My husband and my son (age 5 1/2) beat the living snot out of each other daily. They love it, thrive off it, and I detest it. I'm constantly afraid my son will get hurt, either by my husband not being careful enough, or by my son just going balls-to-the-wall nuts trying to 'beat' my husband. This is my life, everyday. They can't walk past one another without one of them initiating some kind of horseplay. Last night, my son was laying in bed, getting ready to go to sleep (tv was on still...) My wonderful husband throws a pillow at my son. Of course son gets up out of bed and throws a pillow back at my husband, and all hell then breaks loose. At bedtime. I'm standing there, yelling at both of them that this is NOT the time! It's bedtime! They both laugh at me, and my son goes back to bed...

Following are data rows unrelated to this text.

/-- 10 s after a `TIME_SET` a `HOST` source not in use is lost. -/
theorem State.hostExpiry_parts {s : State} (hq : s.time.hostQ = true) (hs : s.time.source ≠ 2)
    (hc : s.time.hostAt + 10 * cycPerS ≤ s.time.cyc) :
    s.hostExpiry.time.hostQ = false ∧ s.hostExpiry.time.now = s.time.now ∧ s.hostExpiry.sys = s.sys
      ∧ s.hostExpiry.streams = s.streams ∧ s.hostExpiry.hive = s.hive := by
  have hlose : s.hostExpiry = s.loseSource 2 := if_pos (by simp [hq, hs, hc])
  rw [hlose]
  obtain ⟨htime, hsys, hstr, hhive⟩ := State.given_parts (State.loseSource_given s 2)
  obtain ⟨hnow, -⟩ := Time.given_parts htime
  exact ⟨State.loseSource_hostQ s, hnow, hsys, hstr, hhive⟩

/-! ## Seconds (R20) -/

/-- A pod lane's errors of the second that ends are forgotten. -/
def State.endSecond (s : State) (p : Nat) : State := if (s.pod p).errSec = 0 then s else s.updPod p fun l => { l with errSec := 0 }

theorem State.endSecond_pod (s : State) (p l : Nat) : ((s.endSecond p).pod l).errSec = if l = p then 0 else (s.pod l).errSec := by
  unfold State.endSecond
  by_cases hl : l = p
  · subst hl
    split
    · next h => simpa using h
    · simp
  · rw [if_neg hl]
    split
    · rfl
    · rw [State.updPod_ne _ _ hl]

theorem State.endSecond_keeps {β : Type} {g : State → β} (h : ∀ s p f, g (State.updPod s p f) = g s) (s : State) (p : Nat) :
    g (s.endSecond p) = g s := by
  unfold State.endSecond
  split
  · rfl
  · exact h ..

theorem State.endSeconds_pod (ps : List Nat) (s : State) (l : Nat) :
    ((ps.foldl State.endSecond s).pod l).errSec = if l ∈ ps then 0 else (s.pod l).errSec := by
  induction ps generalizing s with
  | nil => simp
  | cons p ps ih =>
    rw [List.foldl_cons, ih, State.endSecond_pod]
    by_cases hl : l = p <;> simp [hl]

theorem State.endSeconds_keeps {β : Type} {g : State → β} (h : ∀ s p f, g (State.updPod s p f) = g s) (s : State) (ps : List Nat) :
    g (ps.foldl State.endSecond s) = g s :=
  foldl_keeps (fun t p => State.endSecond_keeps h t p) ps s

@[simp] theorem State.refreshStep_pods (s : State) : s.refreshStep.pods = s.pods := by unfold State.refreshStep; split <;> rfl
@[simp] theorem State.refreshStep_pair (s : State) : s.refreshStep.pair = s.pair := by unfold State.refreshStep; split <;> rfl

/-- The beacon of a second: its event is stamped with a time and carries words. -/
def State.beaconed (s : State) (sec now : Nat) (words : List Word) : State :=
  ((s.updTime fun t => { t with beacon := sec, now := now }).raise 0x0B01 0 words).updTime fun t => { t with now := s.time.now }

theorem State.beaconed_given (s : State) (sec now : Nat) (words : List Word) :
    (s.beaconed sec now words).given = ({ s with time := { s.time with beacon := sec } } : State).given := by
  simp [State.beaconed, State.given, Time.given]

/-- The pair link's errors of the second that ends are forgotten. -/
def State.endSecondLink (s : State) : State := { s with pair := { s.pair with crcErrs := 0 } }

/-- A new whole second is beaconed, what is summed by the second starts anew, and a pending step is measured. -/
theorem State.secondBeacon_eq {s : State} (h : s.time.beacon < s.ns / 1_000_000_000) :
    ∃ now words, s.secondBeacon
      = ((List.range 24).foldl State.endSecond (s.beaconed (s.ns / 1_000_000_000) now words)).endSecondLink.refreshStep := by
  unfold State.secondBeacon
  extract_lets sec now full a b c old d
  have hb : b = s.beaconed sec (sec * 1_000_000_000 * unitsPerNs) (fullWords full) := rfl
  clear_value b
  have hc : c = (List.range 24).foldl State.endSecond b := rfl
  clear_value c
  have hd : d = c.endSecondLink := rfl
  clear_value d
  rw [if_neg (by simp; omega), hd, hc, hb]
  exact ⟨_, _, rfl⟩

theorem State.secondBeacon_parts {s : State} (h : s.time.beacon < s.ns / 1_000_000_000) :
    s.secondBeacon.time.beacon = s.ns / 1_000_000_000 ∧ s.secondBeacon.time.now = s.time.now
      ∧ (∀ l, l < 24 → (s.secondBeacon.pod l).errSec = 0) ∧ s.secondBeacon.pair.crcErrs = 0 ∧ s.secondBeacon.sys = s.sys
      ∧ s.secondBeacon.streams = s.streams ∧ s.secondBeacon.hive = s.hive := by
  obtain ⟨now, words, heq⟩ := State.secondBeacon_eq h
  rw [heq]
  generalize hc : (List.range 24).foldl State.endSecond (s.beaconed (s.ns / 1_000_000_000) now words) = c
  have hgiven : c.endSecondLink.refreshStep.given
      = ({ s with time := { s.time with beacon := s.ns / 1_000_000_000 } } : State).given := by
    calc c.endSecondLink.refreshStep.given = c.endSecondLink.given := State.given_of_followed (State.refreshStep_followed _)
      _ = c.given := rfl
      _ = (s.beaconed (s.ns / 1_000_000_000) now words).given := by
        rw [← hc]
        exact State.endSeconds_keeps (g := State.given) (fun _ _ _ => rfl) ..
      _ = _ := State.beaconed_given ..
  obtain ⟨htime, hsys, hstr, hhive⟩ := State.given_parts hgiven
  obtain ⟨hnow, hbeacon, -⟩ := Time.given_parts htime
  refine ⟨hbeacon, hnow, fun l hl => ?_, ?_, hsys, hstr, hhive⟩
  · have hpod : c.endSecondLink.refreshStep.pod l = c.pod l := by rw [State.pod, State.refreshStep_pods]; rfl
    rw [hpod, ← hc, State.endSeconds_pod, if_pos (List.mem_range.2 hl)]
  · rw [State.refreshStep_pair]
    rfl

/-! ## The `TIME` command (R423, R487) -/

theorem State.applyPacket_time {s : State} {p : Packet} (avs : AvsAnswer) (h : p.opcode = 0x38) :
    s.applyPacket p avs = s.opTime p := by
  have : p.opcode.toNat = 0x38 := by rw [h]; rfl
  simp only [State.applyPacket, this]

/-- A row that sets the first byte of its packet leaves the others as given. -/
theorem leAt_operating (p : Packet) (op n k len : Nat) : leAt (p.operating op n).payload (k + 1) len = leAt p.payload (k + 1) len := by
  have hdrop : (p.operating op n).payload.drop (k + 1) = p.payload.drop (k + 1) := by
    show (BitVec.ofNat 8 n :: p.payload.drop 1).drop (k + 1) = _
    rw [List.drop_succ_cons, List.drop_drop, Nat.add_comm]
  rw [leAt, hdrop, leAt]

theorem byteAt_operating (p : Packet) (op : Nat) {n : Nat} (h : n < 256) : byteAt (p.operating op n).payload 0 = n := by
  show leAt (toLE 1 n ++ p.payload.drop 1) 0 1 = n
  rw [leAt_toLE]
  exact Nat.mod_eq_of_lt h

theorem length_operating (p : Packet) (op n : Nat) (h : 1 ≤ p.payload.length) :
    (p.operating op n).payload.length = p.payload.length := by
  show (toLE 1 n ++ p.payload.drop 1).length = _
  rw [List.length_append, length_toLE, List.length_drop]
  omega

theorem State.effect_time (s : State) (p : Packet) (n : Nat) :
    s.effect (p.operating 0x38 n) = (s.admitted (p.operating 0x38 n)).opTime (p.operating 0x38 n) :=
  State.applyPacket_time _ rfl

theorem State.effect_timeTod {s : State} {p : Packet} (h : p.payload.length = 20) :
    s.effect (p.operating 0x38 2) = (Reply.ok, (s.admitted (p.operating 0x38 2)).timeTod (leAt p.payload 4 6)) := by
  have hb := byteAt_operating p 0x38 (n := 2) (by decide)
  have hl := length_operating p 0x38 2 (by omega)
  have ht := leAt_operating p 0x38 2 3 6
  rw [State.effect_time, State.opTime]
  simp [hb, hl, h, ht]

theorem State.effect_timeSet {s : State} {p : Packet} (h : p.payload.length = 20) :
    s.effect (p.operating 0x38 1) = (s.admitted (p.operating 0x38 1)).timeSet (leAt p.payload 4 12) (leAt p.payload 16 4) := by
  have hb := byteAt_operating p 0x38 (n := 1) (by decide)
  have hl := length_operating p 0x38 1 (by omega)
  have hfull := leAt_operating p 0x38 1 3 12
  have hu := leAt_operating p 0x38 1 15 4
  rw [State.effect_time, State.opTime]
  simp [hb, hl, h, hfull, hu]

theorem State.effect_timeRead {s : State} {p : Packet} (h : p.payload.length = 4) :
    s.effect (p.operating 0x38 0) = (.done stOk s.timeReadBody, s.admitted (p.operating 0x38 0)) := by
  have hb := byteAt_operating p 0x38 (n := 0) (by decide)
  have hl := length_operating p 0x38 0 (by omega)
  have hbody : (s.admitted (p.operating 0x38 0)).timeReadBody = s.timeReadBody := rfl
  rw [State.effect_time, State.opTime]
  simp [hb, hl, h, hbody]

/-- `TIME_SET` with a time and an uncertainty in range: it is noted, and `HOST` is qualified. -/
theorem State.timeSet_parts {s : State} {full u : Nat} (hn : full / 2 ^ 16 % 2 ^ 32 < 1_000_000_000) (h1 : 1 ≤ u)
    (h2 : u ≤ 1_000_000_000) :
    ∃ w : State, s.timeSet full u = (Reply.ok, w) ∧ w.time.hostT = ((ofFullTime full * 1000 / unitsPerNs : Nat) : Int)
      ∧ w.time.hostU = u ∧ w.time.hostAt = s.time.cyc ∧ w.time.hostQ = true ∧ w.time.now = s.time.now ∧ w.sys = s.sys
      ∧ w.hive = s.hive := by
  unfold State.timeSet
  extract_lets nsec t x
  have ht : t = ((ofFullTime full * 1000 / unitsPerNs : Nat) : Int) := rfl
  clear_value t
  have hin : ¬ (decide (1_000_000_000 ≤ nsec) || decide (u = 0) || decide (1_000_000_000 < u)) = true := by
    simp [nsec]; omega
  have hx : x.time.hostQ = s.time.hostQ := rfl
  have hset {w : State} (h : w.given = x.given) (hq : w.time.hostQ = true) :
      w.time.hostT = ((ofFullTime full * 1000 / unitsPerNs : Nat) : Int) ∧ w.time.hostU = u ∧ w.time.hostAt = s.time.cyc
        ∧ w.time.hostQ = true ∧ w.time.now = s.time.now ∧ w.sys = s.sys ∧ w.hive = s.hive := by
    obtain ⟨htime, hsys, -, hhive⟩ := State.given_parts h
    obtain ⟨hnow, -, -, -, -, -, -, hT, hU, hAt⟩ := Time.given_parts htime
    exact ⟨hT.trans ht, hU, hAt, hq, hnow, hsys, hhive⟩
  rw [if_neg hin]
  by_cases hq : s.time.hostQ = true
  · rw [if_pos (hx.trans hq)]
    split
    · have hfollowed := State.takeOffset_followed x 2
      exact ⟨_, rfl, hset (State.given_of_followed hfollowed) ((State.qualified_of_followed hfollowed 2).trans (hx.trans hq))⟩
    · exact ⟨x, rfl, hset rfl (hx.trans hq)⟩
  · rw [if_neg (by rwa [hx])]
    exact ⟨_, rfl, hset (State.gainSource_given x 2) (State.gainSource_hostQ x)⟩

/-! ## The obligation -/

/-- Settles O37: each source by what gaining, losing and following one leaves as it was, and the commands by their effects. -/
theorem sourcesComplete : Obligations.SourcesComplete := by
  unfold Obligations.SourcesComplete
  rintro s u t rfl hm
  refine ⟨fun h => ?_, fun resid => ?_, fun h => ?_, fun hq hs hc => ?_, fun p => ⟨fun hq hl => ?_, fun hq hl hn h1 h2 => ?_,
    fun hq hl => ?_, fun hq => ?_⟩⟩
  · refine ⟨(s.elapse t).secondBeacon, ?_, State.secondBeacon_parts (s := s.elapse t) h⟩
    rw [exec_secondBeacon, State.runOn_eq hm]
  · have hnoted := State.ppsEdge_noted (s.elapse t) resid
    simp only [State.edgeNoted, Prod.mk.injEq] at hnoted
    obtain ⟨hlast, htods, hmissed, hnow, hsys, hstr, hhive⟩ := hnoted
    refine ⟨(s.elapse t).ppsEdge resid, ?_, hlast, htods, hmissed, fun sec x hflag hgood => ?_, hnow, hsys, hstr, hhive⟩
    · rw [exec_ppsEdge, State.runOn_eq hm]
    · exact State.ppsEdge_ofs (s := s.elapse t) hflag hgood
  · refine ⟨(s.elapse t).ppsMissing, ?_, State.ppsMissing_parts (s := s.elapse t) h⟩
    rw [exec_ppsMissing, State.runOn_eq hm]
  · refine ⟨(s.elapse t).hostExpiry, ?_, State.hostExpiry_parts (s := s.elapse t) hq hs hc⟩
    rw [exec_hostSourceExpiry, State.runOn_eq hm]
  · exact ⟨_, exec_answers (exec_timeTod t p s) hq (State.effect_timeTod hl), rfl, rfl, rfl, rfl⟩
  · obtain ⟨w, hw, hset⟩ := State.timeSet_parts (s := (s.elapse t).admitted (p.operating 0x38 1)) hn h1 h2
    exact ⟨w, exec_answers (exec_timeSet t p s) hq ((State.effect_timeSet hl).trans hw), hset⟩
  · exact ⟨_, exec_answers (exec_timeRead t p s) hq (State.effect_timeRead hl), rfl, rfl, rfl, rfl⟩
  · have hread : (s.elapse t).effect (p.reading 0x0002_0004) = _ := State.effect_reading hq.port (by decide)
    rw [State.readReg_latch] at hread
    exact ⟨_, exec_answers (exec_timeNowLatchRead t p s) hq hread, rfl, rfl, rfl, rfl⟩

end Sys2Proof.Machine

/-! Records that wait (R37, R491, R493). -/

namespace Sys2Proof.Machine

/-! ## Records written -/

theorem State.updStream_ne (s : State) {k j : Nat} (f : Stream → Stream) (h : j ≠ k) : (s.updStream k f).stream j = s.stream j := by
  simp only [State.stream, State.updStream, Tab.get_upd, if_neg h]

@[simp] theorem State.strike_unread (s : State) (ws : List Nat) : (s.strike ws).unread = s.unread := by
  unfold State.strike
  split
  · split <;> rfl
  · rfl

@[simp] theorem State.unitWrite_unread (s : State) (q : Nat) (r : Option Region) (n k : Nat) :
    (s.unitWrite q r n k).unread = s.unread := by
  unfold State.unitWrite
  split
  · rfl
  · rw [State.strike_unread]
    exact State.wordGrants_unread ..

@[simp] theorem State.enqueue_streams (s : State) (r : Route) (x : Record) : (s.enqueue r x).streams = s.streams := by
  unfold State.enqueue
  split
  · rfl
  · split <;> rfl

/-- A record written takes its stream's next number; of streams it changes that one's numbers and place alone (R24). -/
theorem State.writeRecord_streams (s : State) (r : Route) (x : Record) :
    (∃ w, (s.writeRecord r x).stream r.id = { s.stream r.id with
      rseq := ((s.stream r.id).rseq + 1) % 2 ^ 32, lastRseq := (s.stream r.id).rseq, written := w })
      ∧ ∀ j, j ≠ r.id → (s.writeRecord r x).stream j = s.stream j := by
  unfold State.writeRecord
  extract_lets at' reg v y x' st
  obtain ⟨-, hv, -⟩ := State.unread_parts (State.unitWrite_unread s (if r.kind = 3 then 2 else 1) reg at' x.size)
  have hstream : ∀ j, (v.enqueue r x').stream j = s.stream j := fun j => by
    rw [State.stream, State.enqueue_streams, hv, State.stream]
  refine ⟨⟨padTo8 (at' + x'.size), ?_⟩, fun j hj => ?_⟩
  · exact (State.updStream_self ..).trans (by rw [hstream])
  · rw [State.updStream_ne _ _ hj, hstream]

I have completely lost control. LOL
Honestly, though, I do understand what you mean. I do think this kind of play-fighting has taught my son a few things... he does know how to interact in that way with males, play-fighting, horseplaying, etc. But also, since my husband is obviously so much bigger and stronger than my son, my son can go at him full force, which does allow him to explore his strength in that sort of arena... not that I'm condoning him fighting... I certainly am not... but I do have it in the back of my mind that if he finds himself in a situation where he has no choice but to physically defend himself, I do believe he could (at least against someone his size.) In fact, I did make the statement to my husband - not in front of my son, of course - that I'd hate to see my son up against another 5 year old, which I understand is completely ridiculous to even say and I would never wish that to happen, but I was just noting how physically strong and aggressive he can be when he is allowed to act out that way, which is only with my husband, of course... Seeing my son that way gives me some confidence that he could hold his own, if he had to.
It's totally foreign to me... I had no brothers growing up, and my dad didn't play fight with me, probably since I'm female... but it seems so natural to them... it's just what they do, men and boys... at least that's the way it is in my life.